The Christian Association of Nigeria (CAN) has filed a lawsuit before the Federal High Court Abuja challenging the legality of the recently gazetted controversial Companies and Allied Matters Act 2020 (CAMA).
This was disclosed in a statement issued by Joseph Bade Daramola, General Secretary of CAN, on Monday.
The suit, with number FHC/ABJ/CS/244/2021, filed by the Incorporated Trustees of Christian Association of Nigeria, with the Corporate Affairs Commission and the Minister of Industry, Trade and Investment listed as the respondents.
According to the association, it is not comfortable with the law, stating that “all attempts to convince the Federal government why it should not intervene or interfere with the management of the Church in the country through any of its agencies failed”.

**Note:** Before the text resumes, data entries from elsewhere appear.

/-- The tiles of a battery stop in RUN (04 R111): the output regions and the RES_OUT banks hold unspecified data, these banks
lose their valid bits (02 R63), unfinished loads are dropped, an untaken capture is released (02 R68) and made up later
(13 R304); log entry 92; log entry 93. -/
def State.stopTiles (s : State) (c b : Nat) : State :=
  let n := ((s.batTiles c b).filter (fun e => (s.tile e.2).test.capture.isSome)).length
  let s := s.updClX c (fun x => { x with deferredCnt := satAdd 16 x.deferredCnt n })
  let s := s.blur (((s.bat c b).regions.filter (·.out)).map (fun r => (r.dpa, r.len)))
  s.each (s.batTiles c b) (fun s e => (s.updTile e.2 (fun t => { t with
    core := { t.core with
      pad := blurBanks t.core.pad t.ctl.resOut.toNat s.freeCtr
      vq := [], vcyc := 0, vrep := 0, vdone := false, vE := none, vS := none, feed := none, planeCnt := 0, osPipe := []
      threads := tmap t.core.threads (fun i th => if i < 3 then { th with landing := [], waitc := none } else th) }
    ctl := { t.ctl with
      resValid := t.ctl.resValid &&& ~~~ t.ctl.resOut
      portQ := t.ctl.portQ.filter (fun o => match o.kind with
        | .load _ _ => false
        | _ => true) }
    test := { t.test with
      deferred := t.test.deferred || t.test.capture.isSome
      capture := none } })).drew 12)

/-- The detail bits of a section fault (15 R343): unit, bank, narrow address, stream binding. -/
def tileDetail (unit_ bank addr binding : Nat) : Nat := pack [(3, unit_), (4, bank), (19, addr), (3, binding)]

/-- Record BANK_CONFLICT and RESIDENT_WRITE in CLU_BANK_STATUS (02 R70). -/
def State.flagTile (s : State) (ta : Nat) (l : List Nat) : State :=
  s.updTile ta (fun t => t.updCtl (fun x => { x with
    conflict := x.conflict || l.contains St.bankConflict
    resFault := x.resFault || l.contains St.residentWrite }))

/-- Faults of a section in its present cycle (02 R50, 04 R109): the section aborts in this cycle, when the cycle has shown all its faults
(04 R116). -/
def State.fault (s : State) (c b : Nat) (l : List SecFault) : State :=
  (s.each l (fun s f => s.flagTile f.ta [f.status])).updBat c b (fun x => { x with faults := x.faults ++ l })

/-- The faults of one access of a tile: each condition it meets (02 R50), with the same detail and VA. -/
def State.faultOn (s : State) (ta b : Nat) (l : List Nat) (detail va : Nat) : State :=
  s.fault (taC ta) b (l.map (fun st => { status := st, ta, detail, va }))

/-- The fault that the record names: lowest code, then lowest TADDR (04 R116). -/
def pickFault (l : List SecFault) : Option SecFault :=
  l.foldl (fun best f => match best with
    | none => some f
    | some g => if f.status < g.status || (f.status == g.status && f.ta < g.ta) then some f else some g) none

/-- The record of an ABORT (04 R113, 15 R343). -/
def State.abortRecord (s : State) (c b : Nat) (f : SecFault) (further : Nat) : State :=
  let x := s.bat c b
  match x.active, x.owner with
  | some img, some i => s.raise { FaultRec.of f.status (if f.detail % 8 = 6 then 0 else 1) with
      part := some i.part, ctx := some i, cluster := c, battery := b, taddr := f.ta, further, section_ := img.id,
      cycle := x.cycle, va := f.va, detail := f.detail }
  | _, _ => s

/-- ABORT (04 R111-R113): the record, the tiles stopped, the streams rewound, then a replay, a hold, or the end. -/
def State.abortCore (s : State) (c b : Nat) (f : SecFault) (further : Nat) : State :=
  let x := s.bat c b
  match x.active, x.owner with
  | some img, some i =>
    let status := f.status
    let s := s.abortRecord c b f further
    let s := (s.stopTiles c b).quietTiles c b
    let ctxSt := (s.ctx i.part i.ctx).st
    if isReplayClass status && img.replayable && decide (x.replays < 2) && ctxSt == 1 && !s.forcedEntry c then
      let s := s.rewind c b img true status
      let s := s.updBat c b (fun y => { y with replays := y.replays + 1, locks := false, regions := [] })
      s.bar2Go.enterArm c b i img
    else if s.holds c b status img false then
      let s := s.rewind c b img true status
      let s := (s.leaveBattery c b).updBatX c b (fun y => { y with held := true, heldStatus := status, plan := 0 })
      s.updBat c b (fun y => { y with cmd := x.cmd })
    else if isReplayClass status && img.replayable && decide (x.replays < 2) && ctxSt == 2 then
      let s := s.rewind c b img true status
      (s.leaveBattery c b).leaveCmd x.cmd
    else
      let s := s.rewind c b img false status
      (s.endBattery c b status).finishSection c status x.cmd
  | _, _ => s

“The satanic section of the controversial and ungodly law is Section 839 (1) &(2), which empowers the Commission to suspend trustees of an association (in this case, the church) and appoint the interim managers to manage the affairs of the association for some given reasons, is unacceptable,” the statement partly read.
According to the statement, legal luminaries representing CAN include Prof J. Amupitan (SAN), Wale Adesokan (SAN), Isaac Okpanachi, Comfort Otera Chigbue, Godswill Iyoke, Dr Cyril Obika, Geraldine Mbah, Francis Oronsaye and Oluniyi Adediji.
Others are Charles Ndukwe, Emmanuel Ekong, Darlington Onyekwere, Madu Joe-Kyari Gadzama, Lama Joe-Kyari Gadzama, Rev Fr. Joseph Ilorah, Jerry Onbugadu Musa, and Amazing Ikpala.
CAMA 2020, which was signed into law by President Muhammadu Buhari on August 7, 2020, stipulates that religious bodies and charity organisations will be regulated by the registrar-general of the Corporate Affairs Commission (CAC) and a minister.
The law gives the commission the power, by order, to suspend the trustees of an association or a religious body and appoint an interim manager or managers to coordinate its affairs, where it reasonably believes that there has been any misconduct or mismanagement, or where the affairs of the association are being run fraudulently, or where it is necessary or desirable for the purpose of public interest.
The assent which repeals and replaces the extant Companies and Allied Matters Act, 1990, that lasted 30 years.